*Problem to solve*: Where does the string "running" appear in the listing below? Copy every line where it does.
++++ Data for this task ++++
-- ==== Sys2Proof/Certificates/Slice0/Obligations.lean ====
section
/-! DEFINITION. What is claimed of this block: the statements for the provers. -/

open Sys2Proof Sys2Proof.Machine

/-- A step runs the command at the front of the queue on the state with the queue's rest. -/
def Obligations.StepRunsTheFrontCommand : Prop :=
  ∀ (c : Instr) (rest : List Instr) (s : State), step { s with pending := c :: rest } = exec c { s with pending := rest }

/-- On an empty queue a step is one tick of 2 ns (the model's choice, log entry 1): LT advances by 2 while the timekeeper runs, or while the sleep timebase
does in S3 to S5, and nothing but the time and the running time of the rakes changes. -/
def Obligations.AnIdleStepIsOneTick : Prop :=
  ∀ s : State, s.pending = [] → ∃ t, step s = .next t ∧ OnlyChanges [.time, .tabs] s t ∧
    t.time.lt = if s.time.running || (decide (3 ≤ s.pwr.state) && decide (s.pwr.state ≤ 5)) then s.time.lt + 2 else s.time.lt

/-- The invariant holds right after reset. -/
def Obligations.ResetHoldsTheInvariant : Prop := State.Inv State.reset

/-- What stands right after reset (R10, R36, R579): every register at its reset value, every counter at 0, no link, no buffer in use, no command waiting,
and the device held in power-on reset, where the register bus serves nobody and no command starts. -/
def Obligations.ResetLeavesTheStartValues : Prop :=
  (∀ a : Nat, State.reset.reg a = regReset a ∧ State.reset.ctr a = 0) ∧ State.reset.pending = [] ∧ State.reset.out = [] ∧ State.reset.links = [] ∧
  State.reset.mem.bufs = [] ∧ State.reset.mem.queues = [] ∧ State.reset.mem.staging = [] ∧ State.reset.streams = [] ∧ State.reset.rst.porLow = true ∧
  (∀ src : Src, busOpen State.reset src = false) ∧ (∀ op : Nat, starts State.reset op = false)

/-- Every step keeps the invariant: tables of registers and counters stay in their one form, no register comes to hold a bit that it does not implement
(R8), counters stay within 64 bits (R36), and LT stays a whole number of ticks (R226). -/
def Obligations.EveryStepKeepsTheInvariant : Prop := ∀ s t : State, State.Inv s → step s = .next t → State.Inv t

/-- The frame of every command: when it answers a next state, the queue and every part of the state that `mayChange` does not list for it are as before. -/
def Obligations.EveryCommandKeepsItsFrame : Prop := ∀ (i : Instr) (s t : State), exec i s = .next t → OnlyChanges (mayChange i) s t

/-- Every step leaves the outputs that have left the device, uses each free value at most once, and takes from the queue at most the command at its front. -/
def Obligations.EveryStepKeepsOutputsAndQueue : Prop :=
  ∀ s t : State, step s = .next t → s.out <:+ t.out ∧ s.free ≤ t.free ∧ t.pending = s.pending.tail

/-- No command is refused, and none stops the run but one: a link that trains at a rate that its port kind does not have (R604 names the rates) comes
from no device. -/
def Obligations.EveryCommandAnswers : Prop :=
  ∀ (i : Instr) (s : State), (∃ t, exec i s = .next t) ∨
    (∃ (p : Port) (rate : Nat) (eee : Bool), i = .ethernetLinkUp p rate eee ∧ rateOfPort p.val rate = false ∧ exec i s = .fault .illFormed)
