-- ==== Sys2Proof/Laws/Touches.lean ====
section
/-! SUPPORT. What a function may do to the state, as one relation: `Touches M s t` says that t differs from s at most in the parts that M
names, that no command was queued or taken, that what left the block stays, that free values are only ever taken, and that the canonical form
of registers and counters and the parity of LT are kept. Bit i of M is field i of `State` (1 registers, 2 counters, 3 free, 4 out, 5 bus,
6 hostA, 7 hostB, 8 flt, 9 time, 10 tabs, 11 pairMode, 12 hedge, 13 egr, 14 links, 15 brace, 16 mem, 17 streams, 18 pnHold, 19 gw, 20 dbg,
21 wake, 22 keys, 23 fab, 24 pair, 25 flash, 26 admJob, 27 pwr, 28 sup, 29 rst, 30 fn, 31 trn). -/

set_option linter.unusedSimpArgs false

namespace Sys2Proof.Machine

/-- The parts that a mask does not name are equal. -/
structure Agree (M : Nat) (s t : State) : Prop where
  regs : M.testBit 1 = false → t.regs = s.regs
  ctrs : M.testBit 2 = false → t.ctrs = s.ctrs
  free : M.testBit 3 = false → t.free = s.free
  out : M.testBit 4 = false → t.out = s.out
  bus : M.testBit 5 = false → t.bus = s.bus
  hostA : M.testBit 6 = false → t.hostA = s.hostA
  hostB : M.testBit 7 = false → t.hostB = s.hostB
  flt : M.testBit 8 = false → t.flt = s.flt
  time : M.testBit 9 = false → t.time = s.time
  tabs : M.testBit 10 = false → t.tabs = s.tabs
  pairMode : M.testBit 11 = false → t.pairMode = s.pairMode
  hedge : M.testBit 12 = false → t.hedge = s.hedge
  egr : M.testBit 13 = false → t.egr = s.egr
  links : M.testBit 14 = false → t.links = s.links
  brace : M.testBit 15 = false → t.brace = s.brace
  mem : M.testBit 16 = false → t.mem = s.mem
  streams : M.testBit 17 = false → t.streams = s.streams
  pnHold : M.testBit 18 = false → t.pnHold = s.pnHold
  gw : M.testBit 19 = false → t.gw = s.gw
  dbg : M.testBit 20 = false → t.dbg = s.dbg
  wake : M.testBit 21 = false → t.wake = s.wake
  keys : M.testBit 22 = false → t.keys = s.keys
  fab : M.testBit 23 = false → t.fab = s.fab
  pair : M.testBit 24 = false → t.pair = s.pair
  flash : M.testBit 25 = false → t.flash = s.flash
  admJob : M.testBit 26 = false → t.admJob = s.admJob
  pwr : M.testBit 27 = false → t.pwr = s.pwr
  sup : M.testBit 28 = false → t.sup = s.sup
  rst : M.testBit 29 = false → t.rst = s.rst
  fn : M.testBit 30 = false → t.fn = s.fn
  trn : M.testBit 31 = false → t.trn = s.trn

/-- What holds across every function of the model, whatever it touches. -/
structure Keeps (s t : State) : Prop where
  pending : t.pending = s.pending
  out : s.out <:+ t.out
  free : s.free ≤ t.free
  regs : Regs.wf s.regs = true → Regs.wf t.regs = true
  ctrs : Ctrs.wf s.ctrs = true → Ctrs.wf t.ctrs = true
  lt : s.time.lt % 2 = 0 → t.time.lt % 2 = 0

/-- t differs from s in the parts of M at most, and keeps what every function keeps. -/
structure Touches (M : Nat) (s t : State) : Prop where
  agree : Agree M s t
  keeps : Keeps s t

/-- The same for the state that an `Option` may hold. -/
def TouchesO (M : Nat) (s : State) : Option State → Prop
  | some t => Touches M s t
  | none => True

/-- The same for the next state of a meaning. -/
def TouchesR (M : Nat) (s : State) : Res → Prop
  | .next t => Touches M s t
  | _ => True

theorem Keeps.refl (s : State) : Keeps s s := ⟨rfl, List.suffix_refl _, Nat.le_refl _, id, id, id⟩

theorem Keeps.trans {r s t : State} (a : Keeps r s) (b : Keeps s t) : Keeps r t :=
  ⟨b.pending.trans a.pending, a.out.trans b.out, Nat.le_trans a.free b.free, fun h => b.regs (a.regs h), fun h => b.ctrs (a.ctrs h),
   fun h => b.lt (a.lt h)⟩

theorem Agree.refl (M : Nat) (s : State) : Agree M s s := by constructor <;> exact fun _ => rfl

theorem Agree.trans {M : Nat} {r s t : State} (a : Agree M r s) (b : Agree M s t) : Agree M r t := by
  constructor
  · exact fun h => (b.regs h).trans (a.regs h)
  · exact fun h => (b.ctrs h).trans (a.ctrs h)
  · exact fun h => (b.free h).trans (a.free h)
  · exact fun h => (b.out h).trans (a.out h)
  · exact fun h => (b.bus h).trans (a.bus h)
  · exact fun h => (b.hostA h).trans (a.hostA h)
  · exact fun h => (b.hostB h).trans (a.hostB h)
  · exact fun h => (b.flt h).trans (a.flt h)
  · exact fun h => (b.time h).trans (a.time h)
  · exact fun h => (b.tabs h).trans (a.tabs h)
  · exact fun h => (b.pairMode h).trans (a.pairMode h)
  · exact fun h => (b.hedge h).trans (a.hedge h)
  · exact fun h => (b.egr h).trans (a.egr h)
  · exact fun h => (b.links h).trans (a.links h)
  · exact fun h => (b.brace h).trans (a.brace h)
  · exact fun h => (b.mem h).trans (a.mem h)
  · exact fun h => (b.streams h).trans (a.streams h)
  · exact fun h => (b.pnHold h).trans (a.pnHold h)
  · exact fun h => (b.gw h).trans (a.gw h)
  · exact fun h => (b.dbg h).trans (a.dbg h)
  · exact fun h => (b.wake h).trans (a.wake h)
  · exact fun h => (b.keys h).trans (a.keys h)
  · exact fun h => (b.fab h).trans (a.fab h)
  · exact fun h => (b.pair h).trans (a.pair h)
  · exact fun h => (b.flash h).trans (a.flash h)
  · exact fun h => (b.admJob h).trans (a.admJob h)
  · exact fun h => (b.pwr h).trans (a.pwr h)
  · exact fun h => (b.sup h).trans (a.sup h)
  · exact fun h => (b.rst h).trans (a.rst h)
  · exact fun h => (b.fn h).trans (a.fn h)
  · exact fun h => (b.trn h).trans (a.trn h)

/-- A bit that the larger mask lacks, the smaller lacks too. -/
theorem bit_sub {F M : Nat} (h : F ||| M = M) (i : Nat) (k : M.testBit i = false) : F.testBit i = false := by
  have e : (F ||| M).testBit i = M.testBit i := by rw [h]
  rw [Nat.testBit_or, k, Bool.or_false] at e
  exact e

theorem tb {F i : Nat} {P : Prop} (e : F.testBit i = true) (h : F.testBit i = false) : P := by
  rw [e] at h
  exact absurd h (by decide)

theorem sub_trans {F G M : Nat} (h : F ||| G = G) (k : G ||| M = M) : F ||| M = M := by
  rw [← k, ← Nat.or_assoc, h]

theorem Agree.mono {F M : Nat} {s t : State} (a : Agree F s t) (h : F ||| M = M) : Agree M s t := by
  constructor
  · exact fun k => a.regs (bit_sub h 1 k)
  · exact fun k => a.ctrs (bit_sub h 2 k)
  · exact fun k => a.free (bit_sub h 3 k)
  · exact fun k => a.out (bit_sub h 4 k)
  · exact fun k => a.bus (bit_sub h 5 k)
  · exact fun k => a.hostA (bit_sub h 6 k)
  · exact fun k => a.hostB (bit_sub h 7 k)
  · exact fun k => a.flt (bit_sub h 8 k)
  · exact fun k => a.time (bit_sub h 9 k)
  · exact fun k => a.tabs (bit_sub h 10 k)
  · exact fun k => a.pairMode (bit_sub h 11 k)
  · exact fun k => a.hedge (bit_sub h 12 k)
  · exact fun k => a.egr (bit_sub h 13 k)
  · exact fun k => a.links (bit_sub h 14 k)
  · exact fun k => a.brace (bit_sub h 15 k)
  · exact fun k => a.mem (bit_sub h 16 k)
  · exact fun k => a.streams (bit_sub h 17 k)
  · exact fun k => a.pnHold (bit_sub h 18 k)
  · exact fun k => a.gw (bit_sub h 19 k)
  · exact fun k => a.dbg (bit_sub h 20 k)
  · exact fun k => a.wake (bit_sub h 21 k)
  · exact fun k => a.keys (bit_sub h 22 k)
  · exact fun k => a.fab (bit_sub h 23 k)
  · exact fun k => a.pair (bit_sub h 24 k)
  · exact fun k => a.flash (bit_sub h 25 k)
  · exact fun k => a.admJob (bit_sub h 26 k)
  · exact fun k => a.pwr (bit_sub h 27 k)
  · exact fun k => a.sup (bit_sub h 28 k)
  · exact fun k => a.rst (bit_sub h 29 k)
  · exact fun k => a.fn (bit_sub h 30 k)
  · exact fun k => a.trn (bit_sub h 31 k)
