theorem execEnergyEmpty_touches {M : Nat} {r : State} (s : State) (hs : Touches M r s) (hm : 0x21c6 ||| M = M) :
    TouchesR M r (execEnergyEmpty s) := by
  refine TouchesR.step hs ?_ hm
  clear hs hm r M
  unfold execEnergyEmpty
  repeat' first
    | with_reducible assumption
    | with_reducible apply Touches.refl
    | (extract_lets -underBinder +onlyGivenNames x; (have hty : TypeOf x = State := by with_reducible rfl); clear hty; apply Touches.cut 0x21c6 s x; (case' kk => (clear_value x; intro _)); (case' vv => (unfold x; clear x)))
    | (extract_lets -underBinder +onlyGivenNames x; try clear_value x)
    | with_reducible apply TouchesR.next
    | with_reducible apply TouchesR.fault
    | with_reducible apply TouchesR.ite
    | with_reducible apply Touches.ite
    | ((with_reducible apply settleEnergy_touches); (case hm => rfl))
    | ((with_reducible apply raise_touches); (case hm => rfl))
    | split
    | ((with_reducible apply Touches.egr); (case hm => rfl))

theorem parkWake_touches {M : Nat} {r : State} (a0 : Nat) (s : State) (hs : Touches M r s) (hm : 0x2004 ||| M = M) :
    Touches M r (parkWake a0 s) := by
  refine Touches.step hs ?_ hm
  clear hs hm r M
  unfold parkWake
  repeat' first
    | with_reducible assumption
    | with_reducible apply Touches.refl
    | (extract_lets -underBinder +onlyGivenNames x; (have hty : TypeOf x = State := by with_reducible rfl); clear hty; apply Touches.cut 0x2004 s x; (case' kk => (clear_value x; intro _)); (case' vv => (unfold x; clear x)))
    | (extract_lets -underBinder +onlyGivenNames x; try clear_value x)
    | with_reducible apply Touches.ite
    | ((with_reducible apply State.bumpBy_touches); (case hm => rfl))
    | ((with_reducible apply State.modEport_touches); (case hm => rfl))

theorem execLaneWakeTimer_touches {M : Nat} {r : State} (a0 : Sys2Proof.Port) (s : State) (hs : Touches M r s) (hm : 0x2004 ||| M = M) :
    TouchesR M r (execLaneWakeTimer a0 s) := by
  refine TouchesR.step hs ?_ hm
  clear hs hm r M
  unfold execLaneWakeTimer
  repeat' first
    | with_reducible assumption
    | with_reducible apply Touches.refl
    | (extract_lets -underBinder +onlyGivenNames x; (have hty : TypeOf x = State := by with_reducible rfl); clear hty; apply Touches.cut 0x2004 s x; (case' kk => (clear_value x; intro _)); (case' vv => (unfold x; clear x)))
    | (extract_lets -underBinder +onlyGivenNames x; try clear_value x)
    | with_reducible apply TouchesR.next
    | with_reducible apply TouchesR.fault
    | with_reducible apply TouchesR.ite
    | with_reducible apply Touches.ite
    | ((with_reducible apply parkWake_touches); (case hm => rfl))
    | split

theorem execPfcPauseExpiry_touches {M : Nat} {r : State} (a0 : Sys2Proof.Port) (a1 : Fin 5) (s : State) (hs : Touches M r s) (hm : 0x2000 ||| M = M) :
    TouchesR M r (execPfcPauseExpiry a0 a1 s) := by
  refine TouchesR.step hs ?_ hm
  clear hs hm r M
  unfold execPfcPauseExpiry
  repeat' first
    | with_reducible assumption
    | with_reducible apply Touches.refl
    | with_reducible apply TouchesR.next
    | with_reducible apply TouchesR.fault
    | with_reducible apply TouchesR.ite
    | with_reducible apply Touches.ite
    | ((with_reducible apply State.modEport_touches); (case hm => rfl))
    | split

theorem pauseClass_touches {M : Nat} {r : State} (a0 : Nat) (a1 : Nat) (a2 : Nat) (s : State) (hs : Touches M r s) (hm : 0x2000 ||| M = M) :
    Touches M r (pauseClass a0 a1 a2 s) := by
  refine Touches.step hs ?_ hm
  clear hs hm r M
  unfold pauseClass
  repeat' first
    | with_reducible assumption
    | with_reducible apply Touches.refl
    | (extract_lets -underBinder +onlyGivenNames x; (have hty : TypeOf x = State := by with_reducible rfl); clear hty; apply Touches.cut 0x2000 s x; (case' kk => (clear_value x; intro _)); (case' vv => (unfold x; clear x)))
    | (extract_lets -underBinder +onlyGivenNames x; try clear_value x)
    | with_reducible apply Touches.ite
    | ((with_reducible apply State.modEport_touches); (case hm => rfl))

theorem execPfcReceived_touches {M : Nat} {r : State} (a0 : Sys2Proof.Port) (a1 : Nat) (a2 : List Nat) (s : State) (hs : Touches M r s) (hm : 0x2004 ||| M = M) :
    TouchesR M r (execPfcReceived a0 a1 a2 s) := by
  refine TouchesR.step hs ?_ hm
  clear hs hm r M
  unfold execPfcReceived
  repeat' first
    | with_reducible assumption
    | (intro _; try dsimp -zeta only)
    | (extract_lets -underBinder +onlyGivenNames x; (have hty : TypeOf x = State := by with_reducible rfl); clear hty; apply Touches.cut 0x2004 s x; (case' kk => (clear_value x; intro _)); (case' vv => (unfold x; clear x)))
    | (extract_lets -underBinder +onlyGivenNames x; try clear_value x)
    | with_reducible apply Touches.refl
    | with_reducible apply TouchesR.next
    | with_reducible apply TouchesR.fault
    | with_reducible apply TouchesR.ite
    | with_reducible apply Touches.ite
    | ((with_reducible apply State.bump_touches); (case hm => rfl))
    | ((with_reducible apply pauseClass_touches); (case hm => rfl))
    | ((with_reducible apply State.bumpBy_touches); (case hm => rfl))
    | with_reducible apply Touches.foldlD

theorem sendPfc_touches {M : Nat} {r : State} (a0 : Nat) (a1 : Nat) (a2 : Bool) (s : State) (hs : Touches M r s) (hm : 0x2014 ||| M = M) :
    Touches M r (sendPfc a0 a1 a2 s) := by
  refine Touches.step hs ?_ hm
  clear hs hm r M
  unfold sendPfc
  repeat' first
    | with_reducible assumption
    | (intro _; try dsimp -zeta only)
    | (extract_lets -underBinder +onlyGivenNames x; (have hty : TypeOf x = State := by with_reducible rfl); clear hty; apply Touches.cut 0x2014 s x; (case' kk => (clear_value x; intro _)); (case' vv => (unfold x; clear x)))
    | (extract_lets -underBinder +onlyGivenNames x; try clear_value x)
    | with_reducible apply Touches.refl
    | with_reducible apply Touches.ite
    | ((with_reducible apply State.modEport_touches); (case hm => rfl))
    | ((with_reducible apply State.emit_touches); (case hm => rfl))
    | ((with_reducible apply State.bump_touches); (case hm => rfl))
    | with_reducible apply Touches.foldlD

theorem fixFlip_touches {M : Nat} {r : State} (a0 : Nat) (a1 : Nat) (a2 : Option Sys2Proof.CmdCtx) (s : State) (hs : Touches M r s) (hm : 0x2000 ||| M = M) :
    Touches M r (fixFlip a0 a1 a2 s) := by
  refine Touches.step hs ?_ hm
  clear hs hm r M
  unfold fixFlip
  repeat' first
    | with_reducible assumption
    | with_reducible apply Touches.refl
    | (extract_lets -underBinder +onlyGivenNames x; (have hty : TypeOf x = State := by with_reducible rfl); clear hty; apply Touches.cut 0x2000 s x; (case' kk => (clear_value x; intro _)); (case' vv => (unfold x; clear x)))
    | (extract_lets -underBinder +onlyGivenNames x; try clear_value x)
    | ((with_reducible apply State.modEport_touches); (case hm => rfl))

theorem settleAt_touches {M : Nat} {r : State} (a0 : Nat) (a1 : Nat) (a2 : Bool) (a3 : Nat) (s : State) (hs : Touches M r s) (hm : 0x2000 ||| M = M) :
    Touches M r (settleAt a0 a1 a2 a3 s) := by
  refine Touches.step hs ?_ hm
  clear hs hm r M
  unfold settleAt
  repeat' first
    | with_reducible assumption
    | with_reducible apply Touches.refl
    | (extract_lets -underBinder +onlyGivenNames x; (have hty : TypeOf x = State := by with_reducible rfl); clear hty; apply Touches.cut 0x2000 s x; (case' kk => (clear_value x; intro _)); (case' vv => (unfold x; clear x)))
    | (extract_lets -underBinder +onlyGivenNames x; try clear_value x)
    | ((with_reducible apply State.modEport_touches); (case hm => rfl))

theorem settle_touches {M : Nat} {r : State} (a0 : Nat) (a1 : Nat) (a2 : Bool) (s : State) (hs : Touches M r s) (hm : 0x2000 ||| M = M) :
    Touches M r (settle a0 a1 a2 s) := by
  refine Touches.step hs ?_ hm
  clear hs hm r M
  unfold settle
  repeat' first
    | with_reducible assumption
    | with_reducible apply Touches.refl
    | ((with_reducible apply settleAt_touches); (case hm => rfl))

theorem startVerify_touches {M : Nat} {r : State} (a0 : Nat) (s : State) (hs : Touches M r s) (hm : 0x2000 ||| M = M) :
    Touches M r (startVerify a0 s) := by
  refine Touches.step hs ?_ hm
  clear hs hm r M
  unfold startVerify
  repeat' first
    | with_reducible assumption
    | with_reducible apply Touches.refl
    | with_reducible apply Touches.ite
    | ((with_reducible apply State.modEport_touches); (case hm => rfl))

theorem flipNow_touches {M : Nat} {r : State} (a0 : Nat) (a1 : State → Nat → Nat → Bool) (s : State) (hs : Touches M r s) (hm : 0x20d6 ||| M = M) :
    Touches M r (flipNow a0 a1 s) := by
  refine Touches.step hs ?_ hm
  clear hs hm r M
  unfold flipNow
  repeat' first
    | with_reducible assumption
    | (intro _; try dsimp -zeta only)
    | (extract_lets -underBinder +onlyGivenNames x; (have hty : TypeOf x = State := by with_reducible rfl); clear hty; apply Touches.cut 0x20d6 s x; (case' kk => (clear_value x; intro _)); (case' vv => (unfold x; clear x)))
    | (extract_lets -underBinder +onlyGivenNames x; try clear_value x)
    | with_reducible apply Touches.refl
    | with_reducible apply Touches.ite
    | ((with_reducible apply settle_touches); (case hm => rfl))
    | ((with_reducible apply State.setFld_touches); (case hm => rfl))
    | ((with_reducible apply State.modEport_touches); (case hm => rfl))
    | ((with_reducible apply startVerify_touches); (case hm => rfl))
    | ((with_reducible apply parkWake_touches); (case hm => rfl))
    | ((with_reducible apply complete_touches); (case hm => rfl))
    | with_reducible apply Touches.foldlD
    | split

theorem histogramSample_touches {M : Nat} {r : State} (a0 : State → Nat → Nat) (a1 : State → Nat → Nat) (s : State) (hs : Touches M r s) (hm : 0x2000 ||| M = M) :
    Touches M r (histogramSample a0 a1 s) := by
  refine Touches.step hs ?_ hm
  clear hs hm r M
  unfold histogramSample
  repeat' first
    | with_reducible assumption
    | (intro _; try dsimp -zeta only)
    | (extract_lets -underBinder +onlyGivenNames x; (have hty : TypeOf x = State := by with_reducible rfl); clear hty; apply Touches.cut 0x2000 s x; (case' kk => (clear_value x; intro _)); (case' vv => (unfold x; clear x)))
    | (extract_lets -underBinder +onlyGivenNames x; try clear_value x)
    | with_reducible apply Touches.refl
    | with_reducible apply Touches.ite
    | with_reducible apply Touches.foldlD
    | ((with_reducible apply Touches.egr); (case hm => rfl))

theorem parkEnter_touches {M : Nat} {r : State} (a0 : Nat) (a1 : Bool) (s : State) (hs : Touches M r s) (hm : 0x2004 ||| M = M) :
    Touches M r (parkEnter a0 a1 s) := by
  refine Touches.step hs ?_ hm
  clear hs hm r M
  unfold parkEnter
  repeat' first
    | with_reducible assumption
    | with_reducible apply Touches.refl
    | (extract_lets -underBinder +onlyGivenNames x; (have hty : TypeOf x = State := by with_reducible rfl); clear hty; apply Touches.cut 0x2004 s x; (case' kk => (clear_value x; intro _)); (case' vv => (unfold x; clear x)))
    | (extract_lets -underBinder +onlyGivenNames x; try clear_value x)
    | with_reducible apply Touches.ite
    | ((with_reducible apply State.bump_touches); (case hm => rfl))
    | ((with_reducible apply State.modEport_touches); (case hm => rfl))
++++
*Problem solution*:
does in S3 to S5, and nothing but the time and the running time of the rakes changes. -/
    t.time.lt = if s.time.running || (decide (3 ≤ s.pwr.state) && decide (s.pwr.state ≤ 5)) then s.time.lt + 2 else s.time.lt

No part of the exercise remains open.